Плодотворная работа Хабермаса ясно показывает, что отсутствие какого-либо упоминания о Хабермасе в «Размышлениях о западном марксизме» было ошибкой по двум причинам. Одна состояла в реакции Хабермаса на выступления конца 60-х годов, которая выражалась в импровизированных формулировках, дискредитировавших его как авторитетного политического мыслителя. Второй и более важной причиной был эклектичный характер его философии, пропитанной заимствованиями из американского прагматизма и теории действия, сплетавшимися с франкфуртским наследием более глубоко, чем когда-либо прежде приобретенным в духе Гегеля, хотя и Гегеля йенского периода. Это ставило под вопрос возможность включения его философии в рамки даже экуменически понимаемого марксизма[3-3]. Такая мотивация не была лишена правомерности. В одном из интервью Хабермас сам затронул эту тему, осудив свои психологические комментарии к студенческому движению как необдуманные и заметив, как трудно ему было также судить о том, считать ли его труды марксистскими или нет. (Он вспоминает, что первое такое их определение, встреченное им в публикации «Структурные изменения гласности» в начале 60-х годов, были для него шоком.) И одновременно в том же самом интервью после свободного обсуждения двойственности его интеллектуальной позиции он скромно и откровенно признался в желании примкнуть к современному историческому материализму, желании, которого самого по себе достаточно, чтобы подчеркнуть обычные суждения о его эволюции, высказанные ранее[3-4]. За подобными заявлениями стоит, по выражению самого Хабермаса, огромный труд «перестройки» исторического материализма в соответствии с произведенной им трансформацией франкфуртской традиции.
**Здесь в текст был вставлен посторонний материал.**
-- ==== Sys2Proof/Machine/Battery.lean ====
section
/-! DEFINITION. Battery care: the measurement, the charger, the charge count, the reserve level, the shutdown and the load test
(spec/06). -/

namespace Sys2Proof.Machine

/-! ### One measurement inside the BCU -/

/-- The resynchronisation run (R117). -/
def resyncRun (capacity : Nat) (m : BattMeas) (b : Bcu) : Nat :=
  if b.charger = .float ∧ 0 ≤ m.ma ∧ m.ma < capacity * 10 then min 3600 (b.resync + 1) else 0

/-- The charge count after a measurement (R116, R117). -/
def chargeAfter (capacity : Nat) (m : BattMeas) (b : Bcu) : Nat :=
  if resyncRun capacity m b = 3600 then fullCount capacity else moveCharge (fullCount capacity) b.charge m.ma

/-- The count, its run and SoC (R116, R117). -/
def Bcu.chargeStep (capacity : Nat) (m : BattMeas) (b : Bcu) : Bcu :=
  { b with meas := m, charge := chargeAfter capacity m b, resync := resyncRun capacity m b,
           soc := socOf (fullCount capacity) (chargeAfter capacity m b) }

/-- The setpoints of the latest measurement (R111). -/
def Bcu.formSetpoints (b : Bcu) : Bcu :=
  { b with absorbSp := absorbSetpoint b.meas.temp, floatSp := floatSetpoint b.meas.temp }

/-- Where a charger whose clear run is complete goes (R114). -/
def Bcu.leaveFault (b : Bcu) : Bcu :=
  if b.test.inProgress then { b with charger := .test, absorbTime := 0, floatLow := 0, resync := 0 }
  else if b.meas.supply then { b with charger := .bulk }
  else { b with charger := .noSupply }

/-- The FAULT clear run after a measurement in FAULT (R114). -/
def Bcu.clearRun (b : Bcu) : Nat := if clearMeasurement b.meas then b.faultClear + 1 else 0

/-- The FLOAT low run after a measurement in FLOAT (R113). -/
def Bcu.lowFloatRun (b : Bcu) : Nat := if (b.meas.mv : Int) < b.floatSp - 600 then b.floatLow + 1 else 0

/-- The charger outside the fault condition (R113, R114). -/
def Bcu.chargerMove (capacity : Nat) (b : Bcu) : Bcu :=
  match b.charger with
  | .noSupply => if b.meas.supply then { b with charger := .bulk } else b
  | .bulk =>
    if b.meas.supply = false then { b with charger := .noSupply }
    else if b.absorbSp ≤ b.meas.mv then { b with charger := .absorb, absorbTime := 0 }
    else b
  | .absorb =>
    if b.meas.supply = false then { b with charger := .noSupply }
    else if b.meas.ma < capacity * 10 ∨ 14400 ≤ b.absorbTime + 1 then
      { b with charger := .float, floatLow := 0, absorbTime := min 14400 (b.absorbTime + 1) }
    else { b with absorbTime := b.absorbTime + 1 }
  | .float =>
    if b.meas.supply = false then { b with charger := .noSupply }
    else if 60 ≤ b.lowFloatRun then { b with charger := .bulk, floatLow := 60 }
    else { b with floatLow := b.lowFloatRun }
  | .test => b
  | .fault => if 600 ≤ b.clearRun then { b with faultClear := 600 }.leaveFault else { b with faultClear := b.clearRun }

/-- The charger at a measurement: the fault check, then the move (R113, R114). -/
def Bcu.chargerStep (capacity : Nat) (b : Bcu) : Bcu :=
  if faultCondition b.meas then { b with charger := .fault, faultClear := 0 } else b.chargerMove capacity

/-- The three voltage runs (R119). -/
def Bcu.runs (b : Bcu) : Bcu :=
  { b with lowRun := if b.meas.mv < 23000 then min 10 (b.lowRun + 1) else 0,
           recRun := if b.meas.mv < 23000 then 0 else min 60 (b.recRun + 1),
           exhRun := if b.meas.mv < 21000 ∧ b.meas.supply = false then min 10 (b.exhRun + 1) else 0 }

/-- The level after the runs; during a shutdown none is formed (R119, R123). -/
def Bcu.levelNow (b : Bcu) : Level :=
  if b.shutdown.isSome then b.level else nextLevel b.level b.soc b.lowRun b.recRun b.exhRun

/-! ### A level change (R120 to R123) -/

/-- The channel falls SILENT (spec/08 R149). -/
def goSilent (s : State) : State :=
  { s with rcc := { s.rcc with chan := .silent, frameMs := none, outbox := returnAwait false s.rcc.outbox } }

/-- The R and loaded voltage of a reading against the baseline (R128, R131). -/
def endLoaded (outcome : TestOutcome) (r : TestReading) (s : State) : State :=
  endTest outcome (resistance (s.bcu.baseline.getD ⟨0, 0⟩) r) (some r.mv) s

/-- A change of level away from NORMAL ends a test (R131). -/
def endTestByLevel (r : TestReading) (s : State) : State :=
  match s.bcu.test with
  | .loaded => endLoaded .fail (clampReading r) s
  | .settling => endTest .abandoned none none s
  | .suspended => endTest .abandoned none none s
  | .idle => s

/-- The exhaustion shutdown begins (R122). -/
def beginShutdown (s : State) : State :=
  if s.sst.globalPage.tripOnExhaustion = true ∧ s.act.position ≠ .isOpen then
    seqEvent (.trip .exhaustion) { s with bcu := { s.bcu with shutdown := some .tripWait, tripWaitMs := 0 } }
  else { s with bcu := { s.bcu with shutdown := some .writeWait } }

/-- A change of level, in the order of R120. The fall to SILENT at EXHAUSTED (spec/08 R149), which R120 does not place, comes after the
count's write and before a test's end: DESIGN CHOICE, log 52. -/
def changeLevel (l : Level) (r : TestReading) (s : State) : State :=
  let s1 := { s with bcu := { s.bcu with level := l, charge := if l = .exhausted then 0 else s.bcu.charge } }
  let s2 := complete (.battery l s.bcu.soc s.bcu.meas.mv) s1
  let s3 := queueWrite (.charge s1.bcu.charge) s2
  let s4 := if l = .exhausted then goSilent s3 else s3
  let s5 := if s.bcu.level = .normal then endTestByLevel r s4 else s4
  if l = .exhausted then beginShutdown s5 else s5

/-! ### The measurement (R110) -/

/-- Count, setpoints, and a suspension when the supply is absent, before the charger moves (R110). -/
def measureCharge (m : BattMeas) (s : State) : State :=
  let cap := s.sst.globalPage.capacity
  let b := (s.bcu.chargeStep cap (clampMeas m)).formSetpoints
  let b1 := if b.meas.supply then b else b.suspend
  { s with bcu := b1.chargerStep cap }

/-- Every 600th measurement the count's write is queued (R118, log 19). -/
def countMeasurement (s : State) : State :=
  let n := (s.bcu.measCount + 1) % 600
  let s1 := { s with bcu := { s.bcu with measCount := n } }
  if n = 0 then queueWrite (.charge s.bcu.charge) s1 else s1

/-- The voltage runs and the reserve level (R119, R120). -/
def gradeReserve (r : TestReading) (s : State) : State :=
  let s1 := { s with bcu := s.bcu.runs }
  if s1.bcu.levelNow = s1.bcu.level then s1 else changeLevel s1.bcu.levelNow r s1

/-- One battery measurement (R110). The 600th measurement's write (R118) is queued before the level is graded, with the count as it
stands then: DESIGN CHOICE, log 60. `r` is the test reading taken if a level change ends a loaded test (R131). -/
def battMeasure (m : BattMeas) (r : TestReading) (s : State) : State :=
  resumeTest (gradeReserve r (countMeasurement (measureCharge m s)))

/-! ### The load test -/

/-- The scheduled test is due (R126). -/
def scheduledTest (s : State) : State :=
  match testRefusal s with
  | none => { s with bcu := s.bcu.startTest .schedule }
  | some _ => { s with bcu := { s.bcu with countdown := some 60 } }

/-- The minute event at the BCU (R126). -/
def bcuMinute (s : State) : State :=
  match s.bcu.countdown with
  | none => s
  | some n =>
    if n ≤ 1 then scheduledTest { s with bcu := { s.bcu with countdown := some 0 } }
    else { s with bcu := { s.bcu with countdown := some (n - 1) } }

/-- The baseline is taken and the load applied (R127). -/
def applyLoad (r : TestReading) (s : State) : State :=
  { s with bcu := { s.bcu with test := .loaded, settleMs := 0, baseline := some (clampReading r) } }

/-- The load time is complete (R128). -/
def completeTest (r : TestReading) (s : State) : State :=
  let s1 := { s with bcu := { s.bcu with loadMs := 30000 } }
  let x := clampReading r
  endLoaded (testOutcome s.sst.globalPage.rLimit (s.bcu.baseline.getD ⟨0, 0⟩) x) x s1

/-- BATTERY_TEST_CANCEL: whether no test was running (R131). -/
def cancelTest (s : State) : State :=
  if s.bcu.test = .idle then s else endTest .cancelled none none s

end Sys2Proof.Machine
end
Масштаб и размах возникшего в результате теоретического сооружения, синтезирование в единой программе исследования эпистемологического, социологического, психологического, политического, культурного и этического аспектов не имеют параллелей в современной философии, независимо от вдохновения. Четкое понимание отличительных черт достижений Хабермаса должно стать исходной точкой для оценки его работы. Однако идеи, которые переплелись, образуя его философскую систему, требуют сравнительного анализа.

Если вглядеться в характерные координаты мысли Хабермаса, первое, что должно поразить внимательного наблюдателя, это их близость к основам французского структурализма. Снова и снова повторяются те же предпосылки и основные мотивы, хотя каждый раз из разных источников и с различными выводами. Отправная точка позиции Хабермаса, которую можно определить как пограничную между марксизмом и немарксизмом, заключается в его утверждении, что Маркс ошибался, приписывая абсолютную первичность материальному производству в своем определении человечества как рода и в своем понимании истории как эволюции форм общества. «Социальное взаимодействие», как утверждал Хабермас, является в равной степени несводимым, непревратимым аспектом человеческой практики. Такое взаимодействие всегда символически опосредовано, составляя специфическую область коммуникативной деятельности — в противоположность инструментальной деятельности материального производства. Там, где производство ставило своей целью усилить контроль над внешней природой, взаимодействие вырабатывало такие нормы, которые приспосабливали внутреннюю природу человека — потребности и склонности — к общественной жизни. Между этими двумя понятиями не было необходимого соответствия: экономический или научный прогресс совсем не обязательно гарантировал культурное или политическое освобождение. «Диалектика нравственной жизни», как он ее называл, обладала самостоятельностью.

вернуться

[3-3]

Другой случай подобного типа представлен размышлениями Эрнста Блоха, не менее несправедливо опущенными в моем кратком обзоре из-за их постоянного соседства с формами религиозной натурфилософии. Прекрасное исследование трудной работы Блоха, писанной в духе критической симпатии, которая еще больше подчеркивает оригинальность его вклада в западный марксистский канон. См. Hudson W. The Marxist Philosophy of Ernst Bloch. — L., 1982.

вернуться

[3-4]

«Сегодня я дорожу тем, что меня считают марксистом»: общий смысл этой статьи, лучшего биографического анализа развития взглядов Хабермаса, логично сравнить с клятвенными заверениями Альтюссера того же периода: см. note 26, Р. 30. Interview with Jiirgen Habermas // New German Critique. — 1979. — No. 18. — P. 33.